_PROBLEM STATEMENT_:
Search the records below for the string "initvals", and report each line that contains it.

*** Opening of RECORDS FOR THE EXERCISE ***

/-! ### Frames heard -/

/-- The receiver after the frames `fs`, the lines being at `p`. -/
def Rx.heard (c : Cfg) (rx : Rx) (fs : List Frame) (p : Pins) : Rx where
  lv := p
  shift := some 0
  count := 0
  frames := rx.frames ++ fs
  dev := fs.foldl (Dev.frame c) rx.dev

/-- Events that a receiver at rest with the lines at `p` takes as exactly the frames `fs`, CS being Low after them. -/
structure Hears (c : Cfg) (p : Pins) (es : List Event) (fs : List Frame) : Prop where
  whole    : Whole c es
  selected : (linesAfter p es).cs = .low
  heard    : ∀ rx : Rx, rx.Rested c p → rx.events c es = rx.heard c fs (linesAfter p es)

theorem heard_nil {c : Cfg} {rx : Rx} {p : Pins} (h : rx.Rested c p) : rx.heard c [] p = rx :=
  (rx_eq rx _ _ _ _ _ h.lv h.shift h.count (List.append_nil _).symm rfl).symm

theorem heard_heard (c : Cfg) (rx : Rx) (fs gs : List Frame) (p q : Pins) :
    (rx.heard c fs p).heard c gs q = rx.heard c (fs ++ gs) q := by
  simp [Rx.heard]

section Hearing
variable {c : Cfg} {p : Pins} {es es' : List Event} {fs fs' : List Frame}

theorem hears_nil (hcs : p.cs = .low) : Hears c p [] [] :=
  ⟨.nil, hcs, fun _ h => (heard_nil h).symm⟩

theorem Hears.append (h : Hears c p es fs) (g : Hears c (linesAfter p es) es' fs') : Hears c p (es ++ es') (fs ++ fs') := by
  refine ⟨h.whole.append g.whole, by simpa using g.selected, fun rx hr => ?_⟩
  have rested := rested_whole h.whole rx p hr
  rw [rx_events_append, g.heard _ rested, h.heard rx hr, heard_heard, linesAfter_append]

/-- A byte sent is one frame, of the class that CD gives (40_transport.md R131). -/
theorem hears_byteEvents (b : Byte) (hcs : p.cs = .low) : Hears c p (byteEvents c b) [classify p.cd (some b)] :=
  ⟨whole_byteEvents c b, by simpa using hcs, fun rx h => rx_byteEvents_listening c rx p b h hcs⟩

/-- A command sent is one command frame (41_framer.md R140). -/
theorem hears_commandEvents (r : Reg) (v : Byte) (hcs : p.cs = .low) :
    Hears c p (commandEvents c r v) [.cmd (some (c.regmap.sel r ||| v))] :=
  ⟨whole_commandEvents c r v, by simpa using hcs, fun rx h => rx_commandEvents_listening c rx p r v h hcs⟩

theorem Hears.command (h : Hears c p es fs) (r : Reg) (v : Byte) :
    Hears c p (es ++ commandEvents c r v) (fs ++ [.cmd (some (c.regmap.sel r ||| v))]) :=
  h.append (hears_commandEvents r v h.selected)

theorem Hears.data (h : Hears c p es fs) (b : Byte) (hcd : (linesAfter p es).cd = .high) :
    Hears c p (es ++ byteEvents c b) (fs ++ [.data (some b)]) := by
  have frame := hears_byteEvents (c := c) b h.selected
  rw [hcd] at frame
  exact h.append frame

/-- A delay is no frame (40_transport.md R128). -/
theorem Hears.delayMs (h : Hears c p es fs) (t : Nat) : Hears c p (es ++ [.delayMs t]) fs := by
  refine ⟨h.whole.append (.delayMs t _ .nil), by simpa using h.selected, fun rx hr => ?_⟩
  simpa [Rx.event] using h.heard rx hr

theorem Hears.delayUs (h : Hears c p es fs) (t : Nat) : Hears c p (es ++ [.delayUs t]) fs := by
  refine ⟨h.whole.append (.delayUs t _ .nil), by simpa using h.selected, fun rx hr => ?_⟩
  simpa [Rx.event] using h.heard rx hr

/-- A bracket around events adds no frame and leaves none half taken (41_framer.md R144, 40_transport.md R132). -/
theorem rx_bracketEvents {rx : Rx} (h : Hears c (p.set .cs .low) es fs) (hr : rx.Rested c p) :
    rx.events c (bracketEvents es) = rx.heard c fs (linesAfter p (bracketEvents es)) := by
  have rested : ({ rx with lv := p.set .cs .low } : Rx).Rested c (p.set .cs .low) := ⟨rfl, hr.count, hr.shift, hr.sclk⟩
  simp only [bracketEvents, List.cons_append, rx_events_cons, rx_events_append, rx_cs_low, hr.lv, h.heard _ rested,
    rx_events_nil, linesAfter_pinWrite, linesAfter_append, linesAfter_nil]
  exact rx_cs_high c _ rfl rfl

end Hearing

/-- Between operations the receiver is at rest at the lines' levels. -/
theorem rested_of_atRest {s : State} (h : s.ReceiverAtRest) : s.rx.Rested s.cfg s.pin :=
  ⟨h.sees_lines, h.whole_bytes.1, h.whole_bytes.2, h.sclk_low⟩

end Sys2Proof.Machine
end

section
/-! PROOFS. What whole operations send the controller, and from it the statements of 20_memory.md. -/

namespace Sys2Proof.Machine

/-! ### The frames of `BEGIN` -/

/-- The body of `INIT_REGS` is the nine frames of 42_lifecycle.md R173. -/
theorem rx_initEvents {c : Cfg} {rx : Rx} {p : Pins} (vbias : Byte) (hr : rx.Rested c p) :
    rx.events c (initEvents c vbias) = rx.heard c (beginFrames c vbias) (linesAfter p (initEvents c vbias)) := by
  have five := ((((hears_commandEvents (c := c) (p := p.set .cs .low) .tempcomp c.initvals.tempcomp rfl).command
    .addrmode c.initvals.addrmode).command .framerate c.initvals.framerate).command .bias c.initvals.bias).command
    .power c.initvals.power
  exact rx_bracketEvents (((((five.delayMs c.tInitStab).command .gain 0x00).command .gain vbias).command .dispen
    c.valDisplayOn).command .orient c.orientCode.normal) hr

/-- From any receiver, the line setup and the reset pulse leave its frames, no partial byte and the controller in its reset
state (20_memory.md R70, 42_lifecycle.md R161, R163). -/
theorem rx_setup_reset (c : Cfg) (rx : Rx) :
    rx.events c (setupEvents c ++ resetEvents c) =
      { lv := linesAfter rx.lv (setupEvents c ++ resetEvents c), shift := some 0, count := 0, frames := rx.frames,
        dev := Dev.afterReset } := by
  cases hx : c.xport <;> simp [setupEvents, resetEvents, hx, Rx.event, Rx.edge, Rx.clearPartial, Pins.set]

/-- From any receiver, the line setup and the reset pulse leave it at rest (40_transport.md R124). -/
theorem rested_setup_reset (c : Cfg) (rx : Rx) :
    (rx.events c (setupEvents c ++ resetEvents c)).Rested c (linesAfter rx.lv (setupEvents c ++ resetEvents c)) := by
  rw [rx_setup_reset]
  refine ⟨rfl, rfl, rfl, fun clk dat hx => ?_⟩
  simp [setupEvents, resetEvents, hx, Pins.set]

/-- The receiver after `BEGIN`, from any state. -/
theorem beginOp_rx (vbias : Byte) (s : State) :
    (beginOp vbias s).rx.frames = s.rx.frames ++ beginFrames s.cfg vbias ∧
      (beginOp vbias s).rx.dev = (beginFrames s.cfg vbias).foldl (Dev.frame s.cfg) Dev.afterReset := by
  rw [beginOp_eq, play_rx, rx_events_append, rx_initEvents vbias (rested_setup_reset s.cfg s.rx), rx_setup_reset]
  exact ⟨rfl, rfl⟩

/-- The lines after `BEGIN`, from any state. -/
theorem beginOp_pin (vbias : Byte) (s : State) :
    (beginOp vbias s).pin.cs = .high ∧ (beginOp vbias s).pin.cd = .high ∧ (beginOp vbias s).pin.rst = .high := by
  rw [beginOp_eq]
  simp [initEvents, bracketEvents, resetEvents, Pins.set]

/-- Settles O21: the reset pulse brings any receiver to rest with the controller reset, and it then takes the nine frames. -/
theorem beginSendsNineFrames : Obligations.BeginSendsNineFrames := by
  intro vbias s
  obtain ⟨frames, dev⟩ := beginOp_rx vbias s
  exact ⟨beginOp vbias s, rfl, frames, dev, beginOp_pin vbias s⟩

/-! ### One byte received -/

section Selected
variable {s : State} (h : s.ReceiverAtRest) (hcs : s.pin.cs = .low)
include h hcs

theorem sendCommand_dev (r : Reg) (v : Byte) :
    (sendCommand r v s).rx.dev = s.rx.dev.command s.cfg.regmap (s.cfg.regmap.sel r ||| v) := by
  rw [sendCommand_eq, play_rx, (hears_commandEvents r v hcs).heard _ (rested_of_atRest h)]
  rfl

theorem sendData_dev (b : Byte) (hcd : s.pin.cd = .high) :
    (sendData b s).rx.dev = s.rx.dev.data s.cfg.width s.cfg.pages b := by
  rw [sendData_eq, play_rx, (hears_byteEvents b hcs).heard _ (rested_of_atRest h), hcd]
  rfl

end Selected

theorem exec_sendCommand_of_block {s : State} (r : Reg) (v : Byte) (hi : s.issuer = .block) :
    exec (.sendCommand r v) s = .next (sendCommand r v s) := by
  simp [exec, execSendCommand, whenInternal, hi]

*** Close of RECORDS FOR THE EXERCISE ***

_SOLUTION TO THE EXERCISE_:
  have five := ((((hears_commandEvents (c := c) (p := p.set .cs .low) .tempcomp c.initvals.tempcomp rfl).command
    .addrmode c.initvals.addrmode).command .framerate c.initvals.framerate).command .bias c.initvals.bias).command
    .power c.initvals.power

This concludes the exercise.